By Terry Jacoby/weloveannarbor.com
Pioneer High School students are showing their support for the Oxford community following this week’s tragedy at Oxford High School by asking fellow students and staff to wear blue and gold (Oxford’s school colors) on Friday and to stand up for their beliefs and “to be heard.”
They are encouraging all students to repost the above graphic that will be attached below using the hashtag #BeTheAction. The students also have contacted other local schools (middle and high schools) to join them in this initiative.
“I want to show my support and condolences and that of our school community to theirs,” says Pioneer senior Ben Kalosa-Kenyon. “I also want to express that our unity and strength is much more significant than that of the people who perpetrate our communities in horrifying ways such as just happened earlier this week.
“I hope our school is still safe and I appreciate all that our adults in the building do to ensure it is, however I find it difficult to feel completely secure with what’s gone on recently in the front of my mind.”
Cookie Baugh, another senior at Pioneer, says she feels “compelled to show support of and compassion for Oxford High School” in part because this event happened in Michigan.
“I am a school-aged student and have sadly had to deal indirectly with the fear of school shootings my entire life, and I believe there is a moment where you choose to be silent or take action,” she says. “I have decided to take action. Creating and using our hashtag #BeTheAction all of our voices can be heard.”
Bizzy Webb, a senior at Pioneer High School and student leader/organizer, helped organize the Oxford Blue & Gold out initiative. She, like many students, will never forget hearing about the tragedy at Oxford High School where four students were killed and others injured on Tuesday.
“My heart sank, my stomach flipped, and tears jolted down my cheeks after hearing the events that took place at Oxford High School,” she says. “I talked to my parents that evening, and through mourning, anger and fearful breaths I said, ‘I and no other student should be afraid to go to school, and for that matter check over their shoulders out of fear that they will be shot.’”
Webb admitted “feeling more weight than usual” walking into school the next day – as it always feels more real when the tragedy hits close to home.
“Cookie, Ben, and I knew that enough was enough, and sat in a conference room for three hours calling and emailing a multitude of schools, hoping to create a state-wide impact by showing our love and solidarity with Oxford,” she said. “This event has definitely made my peers and I hug our friends and family a little tighter, and appreciate the life that we do lead.”
The group reached out to over 25 schools in Michigan, urging schools to unite, by participating in this initiative, while also curating the slogan #BeTheAction.

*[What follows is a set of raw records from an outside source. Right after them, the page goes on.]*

-- ==== Sys2Proof/Certificates/Slice0/Obligations.lean ====
section
/-! DEFINITION. The statements about the machine, from the numbered rules of spec/. -/

open Sys2Proof Sys2Proof.Machine

/-! ### Encodings -/

/-- Decoding an instruction's word gives the instruction back, from its bytes and from its table number, for every
instruction and every operand byte. -/
def Obligations.DecodingInvertsEncoding : Prop :=
  ∀ i : Instr, i.wellFormed = true →
    decodeBytes (encode i) = .ok i ∧ decodeTableWord (encodeBits i) (encodeNat i) = some i

/-- 30_encoding.md R111: a word selects the row with `(w & mask) = match`, its operand is bits 7:0; hence every one of the
1024 words selects exactly one row. -/
def Obligations.RequestWordSelectsExactlyOneRow : Prop :=
  ∀ (w : ReqWord) (b : Byte),
    (decodeRequest w = .sendCommand b ↔ w &&& 0x300#10 = 0x000#10 ∧ b = w.extractLsb' 0 8) ∧
    (decodeRequest w = .sendData b ↔ w &&& 0x300#10 = 0x100#10 ∧ b = w.extractLsb' 0 8) ∧
    (decodeRequest w = .init b ↔ w &&& 0x300#10 = 0x200#10 ∧ b = w.extractLsb' 0 8) ∧
    (decodeRequest w = .shutdown b ↔ w &&& 0x300#10 = 0x300#10 ∧ b = w.extractLsb' 0 8)

/-- Encoding what a request word decodes to gives the word back: no two words stand for one instruction. -/
def Obligations.EncodingInvertsRequestDecoding : Prop :=
  ∀ w : ReqWord, encodeNat (decodeRequest w) = w.toNat

/-- 30_encoding.md R93: payload slot k, and the length 16 regardless of the payload value. -/
def Obligations.PayloadFieldSlotBySlot : Prop :=
  ∀ b : Byte, (packPayload b).length = 16 ∧
    ∀ k, k < 16 →
      (packPayload b)[k]? =
        some (if k ≤ 3 then (b >>> k).getLsbD 0
          else if k ≤ 7 then false
          else if k ≤ 11 then (b >>> (k - 4)).getLsbD 0
          else false)

/-- 30_encoding.md R95: the frame as a number, by its formula and with slot s at bit 23 - s, is the frame as a list of 24
levels. -/
def Obligations.FrameNumberIsFrameList : Prop :=
  (∀ (dc : Bool) (b : Byte),
    frameLevels dc b = [true, true, true, true, true] ++ [false, dc, false] ++ packPayload b ∧
    (frameLevels dc b).length = 24 ∧
    (∀ s, s < 24 → (frameLevels dc b)[s]? = some ((frameWord dc b).getLsbD (23 - s))) ∧
    (payloadField b).toNat = (b.getLsbD 0).toNat <<< 15 ||| (b.getLsbD 1).toNat <<< 14 ||| (b.getLsbD 2).toNat <<< 13 |||
      (b.getLsbD 3).toNat <<< 12 ||| (b.getLsbD 4).toNat <<< 7 ||| (b.getLsbD 5).toNat <<< 6 |||
      (b.getLsbD 6).toNat <<< 5 ||| (b.getLsbD 7).toNat <<< 4 ∧
    (frameWord dc b).toNat = 0xF80000 ||| dc.toNat <<< 17 ||| (payloadField b).toNat) ∧
  frameWord false 0x00#8 = 0xF80000#24 ∧ frameWord true 0x00#8 = 0xFA0000#24 ∧
  frameWord false 0xFF#8 = 0xF8F0F0#24 ∧ frameWord true 0x5A#8 = 0xFA50A0#24

/-- 30_encoding.md R96: the counts that hold for every frame. -/
def Obligations.FrameSlotCounts : Prop :=
  ∀ (dc : Bool) (b : Byte),
    (frameLevels dc b).length = 24 ∧
    (∀ s, s < 5 → (frameLevels dc b)[s]? = some true) ∧
    (∀ s, s = 5 ∨ s = 7 ∨ (12 ≤ s ∧ s ≤ 15) ∨ (20 ≤ s ∧ s ≤ 23) → (frameLevels dc b)[s]? = some false) ∧
    (frameLevels dc b).count true = 5 + dc.toNat + (List.range 8).countP (fun k => b.getLsbD k) ∧
    5 ≤ (frameLevels dc b).count true ∧ (frameLevels dc b).count true ≤ 14 ∧
    (frameLevels dc b).getLast? = some false

/-- 30_encoding.md R97, R100: the frame decoder accepts exactly the 512 frames and gives back level and byte; anything
else it rejects. -/
def Obligations.FrameDecoderAcceptsExactlyTheFrames : Prop :=
  (∀ (dc : Bool) (b : Byte),
    decodeFrame (frameWord dc b) = .ok (if dc then .wireDataFrame b else .wireCommandFrame b) ∧
    decodeLevels (frameLevels dc b) = some (dc, b)) ∧
  (∀ (f : FrameWord) (i : Instr), decodeFrame f = .ok i → ∃ dc b, f = frameWord dc b)

/-- A few words written out from the spec's encodings (95_test_vectors.md sections 2.1 to 2.3). -/
def Obligations.WrittenOutWordsDecode : Prop :=
  decodeTableWord 16 0x080 = some (.sendCommand 0x80#8) ∧
  decodeTableWord 16 0x15A = some (.sendData 0x5A#8) ∧
  decodeTableWord 16 0x25A = some (.init 0x5A#8) ∧
  decodeTableWord 16 0x3FF = some (.shutdown 0xFF#8) ∧
  decodeTableWord 24 0xF8B040 = some (.wireCommandFrame 0x2D#8) ∧
  decodeTableWord 24 0xFA50A0 = some (.wireDataFrame 0x5A#8) ∧
  decodeTableWord 24 0xFC0000 = none ∧ decodeTableWord 24 0xF90000 = none ∧
  decodeTableWord 24 0xF80800 = none ∧ decodeTableWord 24 0x780000 = none

/-! ### What each instruction does -/

/-- 41_frame_encoder.md R160: a ready, configured encoder accepts SEND_COMMAND b, whatever b; every other field of the
machine stays but the port, which is the host's; the events to come are `FrameEvents(0, b)`. -/
def Obligations.SendCommandStartsItsFrame : Prop :=
  ∀ (s : State) (b : Byte), s.enc.reqReady = true → s.enc.configured = true →
    ∃ t, exec (.sendCommand b) s = .next t ∧
      t = { s with enc := { s.enc.portNext with
              busy := true, evIdx := 0, op := .sendCommand, payload := b, frame := frameWord false b, slot := 0#5,
              phase := if s.enc.cfg.csPresent then .fCsLow else .fData } } ∧
      t.enc.pending = frameEvents s.enc.cfg false b

/-- 41_frame_encoder.md R161: the same for SEND_DATA b, with the data/control level 1. -/
def Obligations.SendDataStartsItsFrame : Prop :=
  ∀ (s : State) (b : Byte), s.enc.reqReady = true → s.enc.configured = true →
    ∃ t, exec (.sendData b) s = .next t ∧
      t = { s with enc := { s.enc.portNext with
              busy := true, evIdx := 0, op := .sendData, payload := b, frame := frameWord true b, slot := 0#5,
              phase := if s.enc.cfg.csPresent then .fCsLow else .fData } } ∧
      t.enc.pending = frameEvents s.enc.cfg true b

/-- 42_init_sequencer.md R190: a ready encoder with an InitSequencer accepts INIT, configured or not; the events to come
are LINK_SETUP's and then the table's, and nothing changes but `op`, the position, `busy` and the port. -/
def Obligations.InitStartsItsSequence : Prop :=
  ∀ (s : State) (ignored : Byte), s.enc.reqReady = true → s.enc.cfg.hasInitSeq = true →
    ∃ t, exec (.init ignored) s = .next t ∧
      t = { s with enc := { s.enc.portNext with busy := true, evIdx := 0, op := .init, phase := .setup, sub := 0#3 } } ∧
      t.enc.pending = initEvents s.enc.cfg

/-- 42_init_sequencer.md R200: a ready, configured encoder with an InitSequencer and a well-formed configuration accepts
SHUTDOWN; the first frame is that of table entry 3, and the events to come are two frames and PARK. That `seqPc` is 3
then is the model's (log entry 4). -/
def Obligations.ShutdownStartsItsSequence : Prop :=
  ∀ (s : State) (ignored : Byte), s.enc.reqReady = true → s.enc.configured = true → s.enc.cfg.hasInitSeq = true →
    s.enc.cfg.WellFormed →
    ∃ t entry, exec (.shutdown ignored) s = .next t ∧ s.enc.cfg.seqRom[3]? = some entry ∧
      t = { s with enc := { s.enc.portNext with
              busy := true, evIdx := 0, op := .shutdown, seqPc := 3,
              payload := entryByte s.enc.cfg entry, frame := frameWord false (entryByte s.enc.cfg entry), slot := 0#5,
              phase := if s.enc.cfg.csPresent then .fCsLow else .fData } } ∧
      t.enc.pending = shutdownEvents s.enc.cfg

/-- 41_frame_encoder.md R156: at the start of a frame, with the link free and the environment answering success, the two
wire frames emit the first event of their frame and load it; the events to come are the rest of the frame and then
what follows it. Every other field of the machine stays. -/
def Obligations.WireFramesEmitTheirFirstEvent : Prop :=
  ∀ (s : State) (b : Byte), s.enc.atFrameStart = true → s.LinkExclusive → s.answer = true →
    (exec (.wireCommandFrame b) s = .next (s.afterFirstEvent false b) ∧
      (s.afterFirstEvent false b).enc.pending = (frameEvents s.enc.cfg false b).tail ++ s.enc.eventsAfterFrame) ∧
    (exec (.wireDataFrame b) s = .next (s.afterFirstEvent true b) ∧
      (s.afterFirstEvent true b).enc.pending = (frameEvents s.enc.cfg true b).tail ++ s.enc.eventsAfterFrame)

/-- 30_encoding.md R112: all words `0x200` to `0x2FF` do what `0x200` does and all words `0x300` to `0x3FF` what `0x300`
does, in every state. -/
def Obligations.SequenceOperationsIgnoreTheirPayload : Prop :=
  ∀ (s : State) (w : ReqWord),
    (w &&& 0x300#10 = 0x200#10 → exec (decodeRequest w) s = exec (.init 0x00#8) s) ∧
    (w &&& 0x300#10 = 0x300#10 → exec (decodeRequest w) s = exec (.shutdown 0x00#8) s)

/-! ### Where a request is not accepted or has no meaning -/

/-- A request offered while `busy = 1` or `fault = 1` is not accepted, is not queued and is still offered (60_exceptions.md
R239). That `exec` then answers the same state, instead of there being no step, is the model's choice: log entry 11. -/
def Obligations.UnreadyEncoderAcceptsNothing : Prop :=
  ∀ (s : State) (b : Byte), s.enc.busy = true ∨ s.enc.fault = true →
    s.enc.reqReady = false ∧
    exec (.sendCommand b) s = .next s ∧ exec (.sendData b) s = .next s ∧
    exec (.init b) s = .next s ∧ exec (.shutdown b) s = .next s

/-- 60_exceptions.md R237, R240: ready and unconfigured, SEND_COMMAND and SEND_DATA are refused, and SHUTDOWN is where
there is an InitSequencer. -/
def Obligations.UnconfiguredRequestsAreRefused : Prop :=
  ∀ (s : State) (b : Byte), s.enc.reqReady = true → s.enc.configured = false →
    exec (.sendCommand b) s = .refused .notConfigured ∧ exec (.sendData b) s = .refused .notConfigured ∧
    (s.enc.cfg.hasInitSeq = true → exec (.shutdown b) s = .refused .notConfigured)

“As student leaders, we know that no student should have to feel unsafe, and furthermore, fear for their lives at school,” Webb says. “School should be a safe haven for students to learn expressively, find passions through extra-curriculars, and make long-lasting friendships. We are tired of school shootings being a normality in American society, and feel that it is critical to show solidarity at this time so we can be the change we want to see in the world.”